(Stored data entries)
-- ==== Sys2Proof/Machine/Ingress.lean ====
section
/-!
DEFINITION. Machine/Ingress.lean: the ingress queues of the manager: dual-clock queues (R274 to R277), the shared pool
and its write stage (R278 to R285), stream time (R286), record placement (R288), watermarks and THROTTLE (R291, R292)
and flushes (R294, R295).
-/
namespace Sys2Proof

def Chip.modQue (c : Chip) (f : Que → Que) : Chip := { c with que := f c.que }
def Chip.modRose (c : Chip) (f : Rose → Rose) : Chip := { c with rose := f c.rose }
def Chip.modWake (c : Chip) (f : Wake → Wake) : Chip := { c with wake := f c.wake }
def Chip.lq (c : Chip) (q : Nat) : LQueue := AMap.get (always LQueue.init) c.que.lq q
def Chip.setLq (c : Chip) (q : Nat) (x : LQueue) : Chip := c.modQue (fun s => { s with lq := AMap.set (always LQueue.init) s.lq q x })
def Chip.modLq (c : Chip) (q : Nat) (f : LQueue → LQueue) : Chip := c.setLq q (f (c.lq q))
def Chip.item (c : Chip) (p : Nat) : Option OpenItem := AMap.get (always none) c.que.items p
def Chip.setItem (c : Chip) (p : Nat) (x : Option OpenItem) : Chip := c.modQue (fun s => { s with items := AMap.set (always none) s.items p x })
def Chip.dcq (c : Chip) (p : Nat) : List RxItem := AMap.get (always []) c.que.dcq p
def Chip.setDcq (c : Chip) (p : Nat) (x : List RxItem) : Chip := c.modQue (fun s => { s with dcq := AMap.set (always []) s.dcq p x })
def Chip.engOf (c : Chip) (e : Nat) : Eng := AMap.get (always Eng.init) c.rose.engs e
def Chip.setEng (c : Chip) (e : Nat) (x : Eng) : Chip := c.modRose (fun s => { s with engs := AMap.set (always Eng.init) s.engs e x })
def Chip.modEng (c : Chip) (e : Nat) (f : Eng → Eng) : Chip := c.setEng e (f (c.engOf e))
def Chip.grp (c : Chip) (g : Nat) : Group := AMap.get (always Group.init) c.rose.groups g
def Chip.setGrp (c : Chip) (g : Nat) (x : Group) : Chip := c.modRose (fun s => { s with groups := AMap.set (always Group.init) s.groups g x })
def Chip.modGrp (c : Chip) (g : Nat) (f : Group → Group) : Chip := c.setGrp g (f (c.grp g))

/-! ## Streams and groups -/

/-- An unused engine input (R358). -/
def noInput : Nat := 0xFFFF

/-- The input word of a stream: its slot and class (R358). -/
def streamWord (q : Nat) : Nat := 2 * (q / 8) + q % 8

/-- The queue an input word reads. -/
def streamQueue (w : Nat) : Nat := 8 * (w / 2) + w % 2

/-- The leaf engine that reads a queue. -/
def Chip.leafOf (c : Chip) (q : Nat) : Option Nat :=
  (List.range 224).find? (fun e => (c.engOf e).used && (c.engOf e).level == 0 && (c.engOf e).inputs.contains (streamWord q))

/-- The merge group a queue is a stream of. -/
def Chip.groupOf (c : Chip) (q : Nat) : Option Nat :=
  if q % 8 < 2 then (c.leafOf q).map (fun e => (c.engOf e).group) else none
* * *
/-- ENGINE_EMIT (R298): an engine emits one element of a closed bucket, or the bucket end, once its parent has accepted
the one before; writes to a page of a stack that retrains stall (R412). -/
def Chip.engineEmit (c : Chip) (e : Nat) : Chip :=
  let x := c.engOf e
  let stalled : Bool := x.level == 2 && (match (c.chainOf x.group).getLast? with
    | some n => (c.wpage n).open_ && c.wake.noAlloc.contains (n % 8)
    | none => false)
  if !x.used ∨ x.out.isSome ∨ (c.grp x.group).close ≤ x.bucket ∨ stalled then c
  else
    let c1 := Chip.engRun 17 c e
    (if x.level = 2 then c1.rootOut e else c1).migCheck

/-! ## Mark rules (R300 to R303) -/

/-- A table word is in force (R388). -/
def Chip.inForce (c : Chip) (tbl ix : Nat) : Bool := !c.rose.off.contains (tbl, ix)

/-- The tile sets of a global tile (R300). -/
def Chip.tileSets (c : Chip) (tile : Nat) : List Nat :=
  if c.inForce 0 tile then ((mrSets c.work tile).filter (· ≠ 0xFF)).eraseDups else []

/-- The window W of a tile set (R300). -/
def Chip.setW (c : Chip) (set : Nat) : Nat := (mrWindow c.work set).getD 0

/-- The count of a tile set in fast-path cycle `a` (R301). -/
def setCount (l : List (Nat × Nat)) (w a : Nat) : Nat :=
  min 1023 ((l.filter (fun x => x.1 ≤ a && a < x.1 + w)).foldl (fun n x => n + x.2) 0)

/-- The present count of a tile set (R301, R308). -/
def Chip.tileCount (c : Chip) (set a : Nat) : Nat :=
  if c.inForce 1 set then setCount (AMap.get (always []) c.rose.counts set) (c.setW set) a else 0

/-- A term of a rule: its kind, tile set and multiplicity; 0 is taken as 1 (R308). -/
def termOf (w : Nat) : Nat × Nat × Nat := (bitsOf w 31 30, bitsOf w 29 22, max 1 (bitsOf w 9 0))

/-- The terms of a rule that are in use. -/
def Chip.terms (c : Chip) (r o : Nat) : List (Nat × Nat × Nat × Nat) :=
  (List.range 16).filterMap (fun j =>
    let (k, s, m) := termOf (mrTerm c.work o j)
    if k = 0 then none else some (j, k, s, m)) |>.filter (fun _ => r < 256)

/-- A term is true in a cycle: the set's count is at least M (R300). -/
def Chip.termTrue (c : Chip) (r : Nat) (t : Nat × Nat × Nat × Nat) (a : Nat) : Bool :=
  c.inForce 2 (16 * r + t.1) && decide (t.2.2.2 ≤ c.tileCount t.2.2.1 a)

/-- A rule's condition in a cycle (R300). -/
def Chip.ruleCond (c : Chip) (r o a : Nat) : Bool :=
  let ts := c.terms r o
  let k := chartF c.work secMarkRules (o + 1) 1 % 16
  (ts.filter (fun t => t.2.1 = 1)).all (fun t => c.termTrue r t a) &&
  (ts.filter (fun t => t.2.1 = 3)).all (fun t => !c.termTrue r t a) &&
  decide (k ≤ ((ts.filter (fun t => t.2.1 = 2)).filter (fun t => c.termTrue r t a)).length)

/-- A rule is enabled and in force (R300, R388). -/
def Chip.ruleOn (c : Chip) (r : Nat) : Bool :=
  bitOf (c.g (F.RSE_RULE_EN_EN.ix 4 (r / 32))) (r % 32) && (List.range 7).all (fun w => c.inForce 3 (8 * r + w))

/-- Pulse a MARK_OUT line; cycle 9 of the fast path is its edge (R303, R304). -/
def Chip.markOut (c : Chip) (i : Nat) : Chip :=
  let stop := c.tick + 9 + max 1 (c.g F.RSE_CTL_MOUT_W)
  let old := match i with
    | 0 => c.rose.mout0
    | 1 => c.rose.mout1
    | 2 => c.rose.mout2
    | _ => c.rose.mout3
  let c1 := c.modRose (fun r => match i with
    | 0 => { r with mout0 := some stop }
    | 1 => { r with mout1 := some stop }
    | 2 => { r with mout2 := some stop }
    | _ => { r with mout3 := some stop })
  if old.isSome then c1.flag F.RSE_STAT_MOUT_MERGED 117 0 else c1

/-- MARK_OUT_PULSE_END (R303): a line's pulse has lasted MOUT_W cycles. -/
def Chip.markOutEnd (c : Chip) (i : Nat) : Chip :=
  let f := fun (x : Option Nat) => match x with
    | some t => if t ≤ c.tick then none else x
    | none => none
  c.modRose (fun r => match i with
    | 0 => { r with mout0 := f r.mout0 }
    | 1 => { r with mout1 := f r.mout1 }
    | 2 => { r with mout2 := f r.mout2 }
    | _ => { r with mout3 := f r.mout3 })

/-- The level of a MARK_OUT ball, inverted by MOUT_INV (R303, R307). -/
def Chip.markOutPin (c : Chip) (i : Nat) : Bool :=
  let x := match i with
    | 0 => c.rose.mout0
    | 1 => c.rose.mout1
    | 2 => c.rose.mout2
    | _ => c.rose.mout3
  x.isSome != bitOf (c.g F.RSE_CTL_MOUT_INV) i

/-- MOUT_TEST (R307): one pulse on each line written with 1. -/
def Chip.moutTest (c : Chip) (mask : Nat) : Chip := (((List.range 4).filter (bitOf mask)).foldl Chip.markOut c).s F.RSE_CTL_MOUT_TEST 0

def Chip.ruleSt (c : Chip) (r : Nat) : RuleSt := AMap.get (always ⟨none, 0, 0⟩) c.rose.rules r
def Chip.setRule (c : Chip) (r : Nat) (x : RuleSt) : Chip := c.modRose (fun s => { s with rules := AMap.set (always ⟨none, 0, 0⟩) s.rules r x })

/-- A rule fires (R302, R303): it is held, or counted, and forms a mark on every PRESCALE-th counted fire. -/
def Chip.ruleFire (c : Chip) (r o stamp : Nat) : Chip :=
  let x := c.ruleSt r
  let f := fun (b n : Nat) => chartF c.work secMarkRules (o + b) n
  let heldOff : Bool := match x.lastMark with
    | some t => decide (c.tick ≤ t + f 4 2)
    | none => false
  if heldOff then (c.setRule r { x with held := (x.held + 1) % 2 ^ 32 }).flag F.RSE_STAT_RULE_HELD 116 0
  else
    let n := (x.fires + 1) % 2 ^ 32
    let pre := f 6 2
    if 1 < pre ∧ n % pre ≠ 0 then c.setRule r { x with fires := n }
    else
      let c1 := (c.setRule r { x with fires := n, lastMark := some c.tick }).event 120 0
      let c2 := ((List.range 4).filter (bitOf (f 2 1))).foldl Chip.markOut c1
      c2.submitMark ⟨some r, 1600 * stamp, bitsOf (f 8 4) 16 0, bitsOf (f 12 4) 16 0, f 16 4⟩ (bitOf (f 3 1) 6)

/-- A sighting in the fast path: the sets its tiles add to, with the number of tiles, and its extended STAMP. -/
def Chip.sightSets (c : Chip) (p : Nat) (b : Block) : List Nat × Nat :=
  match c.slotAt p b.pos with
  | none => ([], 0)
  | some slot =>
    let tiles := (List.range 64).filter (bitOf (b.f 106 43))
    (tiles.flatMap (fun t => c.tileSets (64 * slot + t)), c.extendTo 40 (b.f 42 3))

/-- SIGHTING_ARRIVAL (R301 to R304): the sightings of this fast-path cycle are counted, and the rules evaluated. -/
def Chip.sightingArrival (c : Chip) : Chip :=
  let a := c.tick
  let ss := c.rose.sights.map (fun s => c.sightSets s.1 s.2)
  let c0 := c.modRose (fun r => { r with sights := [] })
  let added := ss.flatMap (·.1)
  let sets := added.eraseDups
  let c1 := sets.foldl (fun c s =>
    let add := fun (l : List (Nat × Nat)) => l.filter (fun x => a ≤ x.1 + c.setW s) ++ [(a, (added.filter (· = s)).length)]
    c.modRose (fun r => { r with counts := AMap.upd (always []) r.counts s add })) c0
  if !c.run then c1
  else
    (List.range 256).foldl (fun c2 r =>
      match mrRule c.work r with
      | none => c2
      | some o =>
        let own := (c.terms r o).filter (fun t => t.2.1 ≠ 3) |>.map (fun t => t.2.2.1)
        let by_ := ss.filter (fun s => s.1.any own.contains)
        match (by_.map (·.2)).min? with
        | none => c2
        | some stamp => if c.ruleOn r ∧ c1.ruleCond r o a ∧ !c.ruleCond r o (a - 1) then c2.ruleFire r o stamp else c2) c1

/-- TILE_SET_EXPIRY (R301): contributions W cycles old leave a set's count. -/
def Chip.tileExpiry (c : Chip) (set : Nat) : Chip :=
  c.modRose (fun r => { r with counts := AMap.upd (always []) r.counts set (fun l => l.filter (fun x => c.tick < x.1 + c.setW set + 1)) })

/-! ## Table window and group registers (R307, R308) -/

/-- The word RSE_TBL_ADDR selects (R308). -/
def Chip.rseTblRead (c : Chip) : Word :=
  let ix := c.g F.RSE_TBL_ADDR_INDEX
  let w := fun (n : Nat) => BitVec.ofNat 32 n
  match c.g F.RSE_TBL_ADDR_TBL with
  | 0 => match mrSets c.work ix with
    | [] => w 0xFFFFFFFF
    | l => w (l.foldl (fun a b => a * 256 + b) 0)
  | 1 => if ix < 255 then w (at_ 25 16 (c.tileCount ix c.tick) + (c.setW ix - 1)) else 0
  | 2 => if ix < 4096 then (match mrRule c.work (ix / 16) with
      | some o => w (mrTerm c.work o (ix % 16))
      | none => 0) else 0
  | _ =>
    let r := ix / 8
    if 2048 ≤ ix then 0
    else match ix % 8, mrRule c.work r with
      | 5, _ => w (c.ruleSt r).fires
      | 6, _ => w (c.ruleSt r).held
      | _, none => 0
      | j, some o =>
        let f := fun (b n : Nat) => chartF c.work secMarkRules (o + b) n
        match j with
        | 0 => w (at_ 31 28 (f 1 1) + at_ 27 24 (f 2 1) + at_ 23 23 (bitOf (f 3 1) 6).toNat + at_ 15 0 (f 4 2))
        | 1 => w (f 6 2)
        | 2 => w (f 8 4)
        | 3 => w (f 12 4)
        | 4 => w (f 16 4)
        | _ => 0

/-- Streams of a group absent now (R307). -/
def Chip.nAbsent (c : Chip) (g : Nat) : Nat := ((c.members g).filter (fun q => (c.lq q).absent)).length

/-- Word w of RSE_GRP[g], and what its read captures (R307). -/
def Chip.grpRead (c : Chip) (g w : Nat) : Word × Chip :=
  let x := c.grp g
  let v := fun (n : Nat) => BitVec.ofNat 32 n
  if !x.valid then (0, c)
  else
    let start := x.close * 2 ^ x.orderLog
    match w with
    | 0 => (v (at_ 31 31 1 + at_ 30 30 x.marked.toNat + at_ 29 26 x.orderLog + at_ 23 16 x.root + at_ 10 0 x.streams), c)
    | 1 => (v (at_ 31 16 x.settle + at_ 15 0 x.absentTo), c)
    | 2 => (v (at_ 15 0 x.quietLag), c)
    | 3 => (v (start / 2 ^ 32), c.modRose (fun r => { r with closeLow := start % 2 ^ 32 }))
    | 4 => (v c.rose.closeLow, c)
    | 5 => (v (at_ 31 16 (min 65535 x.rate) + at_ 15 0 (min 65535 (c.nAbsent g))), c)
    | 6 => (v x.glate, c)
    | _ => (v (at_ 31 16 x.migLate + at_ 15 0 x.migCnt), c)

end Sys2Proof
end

### EXERCISE REQUIREMENTS
Working from the records above, write out verbatim only the lines from the line containing "set (R300). -/" through the line containing "def setCount (l".

### FINAL ANSWER
/-- The window W of a tile set (R300). -/
def Chip.setW (c : Chip) (set : Nat) : Nat := (mrWindow c.work set).getD 0

/-- The count of a tile set in fast-path cycle `a` (R301). -/
def setCount (l : List (Nat × Nat)) (w a : Nat) : Nat :=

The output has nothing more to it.